Libations, conversations and skewered crustaceans: the annual staff wine & cheese social in Toronto

August 18, 2014 Adam Buchholz

Sometimes workplace social events can get dragged down with a bad case of the "awkwards". There's a simple cure for this: wine. It’s one of history's great social lubricants. Esri Canada staff in Toronto recently sampled wine together, not to mention a selection of great food, at a recent social event on the green roof of our corporate headquarters in Toronto.

For centuries humans have been gathering to enjoy wine, food and good conversation. From Greece, to Egypt, to India and China, archaeologists have found evidence of wine production and consumption in ancient civilizations. If you're familiar with Greek mythology, you’ll know the Ancient Greeks had their very own god, Dionysus, who was responsible for grape harvest, wine and wine making—not to mention ritual madness and ecstasy, but let's park those pursuits for another post, shall we? The Ancient Egyptians had high regard for wine, too. So much so that pharaohs were entombed with the stuff so they’d have libations to share with guests in the afterlife (the ultimate “after party”?) And, according to the New York Times, Ancient Rome featured a wine bar on almost every street.

The most usual style of wine drinking cup in ancient Greece was a Kylix, a shallow two-handled bowl on a short stem. This Kylix from 530 BC depicts Dionysus, the Greek god of grape harvest, wine and wine making, crossing the sea. Photo courtesy of Carole Raddato.

Since ancient times, wine production and consumption has steadily spread throughout the globe. Grapes are being grown and harvested around the world, creating a vast selection of wine for dabblers and aficionados alike. (Tour these story maps that profile wine and wineries from around the world). Wine bars have been a familiar site in cities in Western culture for many years. Everyone these days seems to have an opinion about wine, don’t they? I’ve run into amateur sommeliers at kid’s birthday parties (“I think the buttery mouthfeel is at odds with the overpowering vanilla notes in this chardonnay. Ah, looks like Timmy got himself a Transformer.”) In short, we enjoy wine and we like to drink it together. In Canada, it’s estimated that per capita wine consumption is about 15 litres a year (don’t feel too guilty though—we’re well below France’s impressive per capita wine consumption average: 44 litres).

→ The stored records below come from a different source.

/-- The value of one element of an arithmetic sweep (R302, R304), in D's format: flags and whether it is captured. -/
def sweepValue (s : Sweep) (d a b : Shape) (slot : Option ActSlot) (xa xb xd : Nat) : FRes × Bool × Nat :=
  let r := modeRound s.mode
  let pol := min (modePolicy s.mode) 1
  let fa := toFp32 a.fmt r pol xa
  let fb := toFp32 b.fmt r pol xb
  let fd := toFp32 d.fmt r pol xd
  let two := fa.flags ||| fb.flags
  let res : FRes := match s.code with
    | 0xB5 => let v := fAdd fp32 r fa.bits fb.bits; ⟨v.bits, v.flags ||| two⟩
    | 0xB6 => let v := fMul fp32 r fa.bits fb.bits; ⟨v.bits, v.flags ||| two⟩
    | 0xB7 => let v := fFma fp32 r fa.bits fb.bits fd.bits; ⟨v.bits, v.flags ||| two ||| fd.flags⟩
    | 0xB8 => let v := fMinMax fp32 true fa.bits fb.bits; ⟨v.bits, v.flags ||| two⟩
    | 0xBA => let v := actEval slot fa.bits; ⟨v.bits, v.flags ||| fa.flags⟩
    | _ => fa
  let list := d.handle != 0
  if s.code == 0xB9 && a.fmt == 3 then
    -- the narrowing of the FP64 element: captured where it overflows, and as its RNE value (R82, R83)
    let lo := (fConv fp64 fp32 0 0 xa).bits
    if d.fmt ≤ 2 && modePolicy s.mode == 2 && list && narrowOverflows fp64 fp32 r xa then
      (⟨0, flOF ||| flNX ||| cfCaptured.toNat⟩, true, lo)
    else
      let (o, c) := fromFp32 d.fmt r (modePolicy s.mode) list res.bits
      (⟨o.bits, o.flags ||| res.flags⟩, c, lo)
  else
    let (o, c) := fromFp32 d.fmt r (modePolicy s.mode) list res.bits
    (⟨o.bits, o.flags ||| res.flags⟩, c, res.bits)

namespace Pkg

/-- Flags of a sweep go to the lane that was Low() at issue (R305). -/
def sweepFlags (p : Pkg) (sid lane fl : Nat) : Pkg :=
  p.updStrand sid fun st => st.mapCf (fun j => j == lane) fun _ old => old ||| BitVec.ofNat 32 fl

/-- Replace an operation of a strand, or remove it. -/
def updOp (p : Pkg) (sid id : Nat) (k : Option OpKind) : Pkg :=
  let change (o : Op) : Option Op := if o.id == id then k.map (fun k => { o with kind := k }) else some o
  p.updStrand sid fun st => { st with ops := st.ops.filterMap change }

/-- D's counters after a group, or 0 at the end (R305); at the end the sweep completes. -/
def sweepAdvance (p : Pkg) (sid id : Nat) (s : Sweep) (ext : Nat → Nat) (total next : Nat) : Pkg :=
  let fin := total ≤ next
  let ix := if fin then List.replicate 5 0 else Shape.indexOf ext next
  let p := p.updStrand sid fun st => st.putShape s.shD
    (ix.zipIdx.foldl (fun r e => setField512 r (shField (24 + e.2)) e.1) (st.shape s.shD))
  p.updOp sid id (if fin then none else some (.sweep { s with elastic := none }))

/-- A sweep that cannot go on (R307): it waits on presence or on an elastic fault; a Permission or Key Alias stops it
and the strand observes the failure later; an outside-lease access or an uncorrectable error ends the tree. The record names the
lane that was Low() at issue, of which the spec says nothing: the model's choice (log entry 106). -/
def sweepStall (p : Pkg) (sid : Nat) (st : Strand) (o : Op) (s : Sweep) (e : Stall) : Pkg :=
  match e with
  | .absent => p
  | .elastic g => p.updOp sid o.id (some (.sweep { s with elastic := some g }))
  | .fail va cause reason e0 e1 =>
    (p.updOp sid o.id none).updStrand sid fun t => { t with failures := t.failures ++
      [{ op := o.id, flag := o.flag, regs := [123], shapes := [s.shD, s.shA, s.shB], cause := cause, reason := reason,
         lanes := laneMask [s.lowLane],
         addr := BitVec.ofNat 64 va, extra0 := BitVec.ofNat 32 e0, extra1 := BitVec.ofNat 32 e1, extra2 := 0 }] }
  | .outside va => p.endOutside (p.treeKeyOf st) va
  | .bad va => (p.say (.errorEvent va)).endTree (p.treeKeyOf st) 7

/-- One group of SWRED (R306): at most 96 elements of A within one run, aligned to the run. The walk goes by A's extents,
also in a dimension that A broadcasts or lacks; an output whose index lies outside D has no element to write: the model's
choice (log entry 71). -/
def sweepReduce (p : Pkg) (sid : Nat) (st : Strand) (o : Op) (s : Sweep) : Pkg :=
  let g := agentOf p sid st
  let d := shapeOf (st.shape s.shD)
  let a := shapeOf s.recA
  let ext := walkExt s.code d a
  let all := (List.range 5).foldl (fun n k => n * ext k) 1
  let e := Shape.linear ext fun k => d.counter k
  let i0 := e % ext 0
  let len := min (96 - i0 % 96) (ext 0 - i0)
  let ixs := (List.range len).map fun k => sourceIndex 0 a (Shape.indexOf ext (e + k))
  let r := modeRound s.mode
  let clear := clearOf p sid st o
  match p.sweepLocate g clear a needRead ixs with
  | (p, .error x) => p.sweepStall sid st o s x
  | (p, .ok ls) =>
    let (p, raw) := p.readEach g.core a.esize ls
    let vals := raw.map (toFp32 a.fmt r (min (modePolicy s.mode) 1))
    let fl0 := vals.foldl (fun f v => f ||| v.flags) 0
    let (total, fl) :=
      if s.sel == 0 then
        let run := sumTree r (List.replicate (i0 % 96) none ++ vals.map (fun v => some v.bits)
          ++ List.replicate (96 - i0 % 96 - len) none)
        match s.total with
        | some t => let v := fAdd fp32 r t.toNat (run.1.getD 0); (v.bits, fl0 ||| run.2 ||| v.flags)
        | none => (run.1.getD 0, fl0 ||| run.2)
      else
        vals.foldl (fun (acc : Option Nat × Nat) v =>
          match acc.1 with
          | some t => let m := fMinMax fp32 true t v.bits; (some m.bits, acc.2 ||| m.flags)
          | none => (some v.bits, acc.2)) (s.total.map (·.toNat), fl0)
        |> fun x => (x.1.getD 0, x.2)
    if i0 + len < ext 0 then
      (p.sweepFlags sid s.lowLane fl).sweepAdvance sid o.id { s with total := some (BitVec.ofNat 32 total) } ext all (e + len)
    else
      let all5 := (Shape.indexOf ext e).drop 1
      let dix := if (List.range 5).all fun k => all5.getD k 0 < d.extent k then [all5] else []
      let (v, cap) := fromFp32 d.fmt r (modePolicy s.mode) (d.handle != 0) total
      match p.sweepLocate g clear d needWrite dix with
      | (p, .error x) => p.sweepStall sid st o s x
      | (p, .ok wl) =>
        match p.capture g clear d.handle (if cap then dix.map fun ix => ⟨captureAddr d ix, total, 0⟩ else []) with
        | (p, .error x) => p.sweepStall sid st o s x
        | (p, .ok full) =>
          let p := p.writeEach g.core d.esize (wl.map fun l => (l, v.bits))
          (p.sweepFlags sid s.lowLane (fl ||| v.flags ||| if full then cfListFull.toNat else 0)).sweepAdvance
            sid o.id { s with total := none } ext all (e + len)

/-- One group of a sweep other than SWRED (R305): every source element is read before any element of D is written. -/
def sweepMap (p : Pkg) (sid : Nat) (st : Strand) (o : Op) (s : Sweep) : Pkg :=
  let g := agentOf p sid st
  let d := shapeOf (st.shape s.shD)
  let a := shapeOf s.recA
  let b := shapeOf s.recB
  let ext := d.extent
  let e := Shape.linear ext fun k => d.counter k
  let len := min 96 (d.elems - e)
  let dix := (List.range len).map fun k => Shape.indexOf ext (e + k)
  let copies := s.code == 0xBB || s.code == 0xBD
  let clear := clearOf p sid st o
  match p.sweepLocate g clear a needRead (dix.map (sourceIndex s.code a)) with
  | (p, .error x) => p.sweepStall sid st o s x
  | (p, .ok la) =>
    match p.sweepLocate g clear b needRead (dix.map (sourceIndex s.code b)) with
    | (p, .error x) => p.sweepStall sid st o s x
    | (p, .ok lb) =>
      match p.sweepLocate g clear d (if s.code == 0xB7 then needUpdate else needWrite) dix with
      | (p, .error x) => p.sweepStall sid st o s x
      | (p, .ok ld) =>
        let (p, va) := p.readEach g.core a.esize la
        let (p, vb) := p.readEach g.core b.esize lb
        let (p, vd) := if s.code == 0xB7 then p.readEach g.core d.esize ld else (p, va)
        let outs := (List.range len).map fun k =>
          if copies then ((⟨va.getD k 0, 0⟩, false, 0) : FRes × Bool × Nat)
          else sweepValue s d a b s.slot (va.getD k 0) (vb.getD k 0) (vd.getD k 0)
        let caps := ((dix.zip outs).filter (·.2.2.1)).map fun z => { addr := captureAddr d z.1, lo := z.2.2.2, hi := 0 : Capture }
        match p.capture g clear d.handle (rankCaptures p.fresh caps) with
        | (p, .error x) => p.sweepStall sid st o s x
        | (p, .ok full) =>
          let p := p.writeEach g.core d.esize (ld.zip (outs.map (·.1.bits)))
          let fl := outs.foldl (fun f v => f ||| v.1.flags) (if full then cfListFull.toNat else 0)
          (p.sweepFlags sid s.lowLane fl).sweepAdvance sid o.id s ext d.elems (e + len)

/-- SWEEP_GROUP: one group of a strand's sweep. -/
def sweepGroup (p : Pkg) (sid id : Nat) : Pkg :=
  match p.strand? sid with
  | none => p
  | some st =>
    match st.ops.find? (fun o => o.id == id) with
    | some o =>
      match o.kind with
      | .sweep s => if !p.isResident sid then p else if s.code == 0xBC then p.sweepReduce sid st o s else p.sweepMap sid st o s
      | _ => p
    | none => p

end Pkg

/-! ### The meanings -/

/-- SHLD (R300). -/
def execShld (d a b : Field) : State → Host.Outcome State Fault Refusal :=
  execWord 0xB0 d a b (bodyShapeMem false)

/-- SHST (R300). -/
def execShst (d a b : Field) : State → Host.Outcome State Fault Refusal :=
  execWord 0xB1 d a b (bodyShapeMem true)

/-- SHSET (R300). -/
def execShset (d a b : Field) : State → Host.Outcome State Fault Refusal :=
  execWord 0xB2 d a b bodyShset

/-- SHGET (R300). -/
def execShget (d a b : Field) : State → Host.Outcome State Fault Refusal :=
  execWord 0xB3 d a b bodyShget

/-- SHIDX (R300). -/
def execShidx (d a b : Field) : State → Host.Outcome State Fault Refusal :=
  execWord 0xB4 d a b bodyShidx

/-- SWADD (R302). -/
def execSwadd (d a b : Field) : State → Host.Outcome State Fault Refusal :=
  execWord 0xB5 d a b (bodySweep 0xB5)

/-- SWMUL (R302). -/
def execSwmul (d a b : Field) : State → Host.Outcome State Fault Refusal :=
  execWord 0xB6 d a b (bodySweep 0xB6)

/-- SWFMA (R302). -/
def execSwfma (d a b : Field) : State → Host.Outcome State Fault Refusal :=
  execWord 0xB7 d a b (bodySweep 0xB7)

/-- SWMAX (R302). -/
def execSwmax (d a b : Field) : State → Host.Outcome State Fault Refusal :=
  execWord 0xB8 d a b (bodySweep 0xB8)

/-- SWCVT (R302). -/
def execSwcvt (d a b : Field) : State → Host.Outcome State Fault Refusal :=
  execWord 0xB9 d a b (bodySweep 0xB9)

/-- SWACT (R302). -/
def execSwact (d a b : Field) : State → Host.Outcome State Fault Refusal :=
  execWord 0xBA d a b (bodySweep 0xBA)

/-- SWCPY (R302). -/
def execSwcpy (d a b : Field) : State → Host.Outcome State Fault Refusal :=
  execWord 0xBB d a b (bodySweep 0xBB)

/-- SWRED (R302). -/
def execSwred (d a b : Field) : State → Host.Outcome State Fault Refusal :=
  execWord 0xBC d a b (bodySweep 0xBC)

/-- SWTRN (R302). -/
def execSwtrn (d a b : Field) : State → Host.Outcome State Fault Refusal :=
  execWord 0xBD d a b (bodySweep 0xBD)

end Sys2Proof.Machine
end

And what is it about wine that we love so much? One reason might be best expressed by Benjamin Franklin, who once said: “Wine makes daily living easier, less hurried, with fewer tensions and more tolerance.” For me, Franklin’s idea isn’t just about wine on its own (well, not all the time anyway). It’s about the experience of drinking wine—the people you’re with, the food you’re sharing and the setting you’re enjoying together. It was within this context that I recently gathered with fellow colleagues on the patio of our Toronto office’s green roof to sample wine and food and unwind on an unseasonably cool August afternoon.

Esri Canada staff gather on the green roof at the company's Toronto office for its annual wine and cheese social event.

Now an annual event, this year’s wine and cheese social featured wines from Italy and France, including a crisp pinot grigio (Casal Thaulero), a mellow merlot (Cesari Merlot delle Venezie) and a sprightly sauvignon blanc (Remy Pannier Sauvignon Blanc). Artisanal Canadian and imported cheeses were also served, along with a steady stream of tasty hors d’oeuvres, including Limoncello shrimp skewers, small Caesar salad cups and—perhaps the biggest hit—mouth-watering mini burgers.

One important feature of the wine and cheese location was the fact that the intimate patio area kept people close together, which gave the mid-afternoon gathering a tight-knit feel. It encouraged people to jump in and out of different conversations with colleagues that you don’t have occasion to speak with often.

This is, of course, the whole point of workplace social events: engaging people beyond the usual water cooler pleasantries and hand-washing small talk. With the common bond of food and drinks to help let our guards down a little, many of us got to experience a different side of that familiar face whose personality you’ve never had a chance to place. You could actually have a decent chat with someone, and not be interrupted by the ring of the phone or ding of an Outlook meeting alert. In the end, I think Benjamin Franklin’s words rang true: the experience did help me feel less hurried and tense… until I returned to my desk and checked my inbox.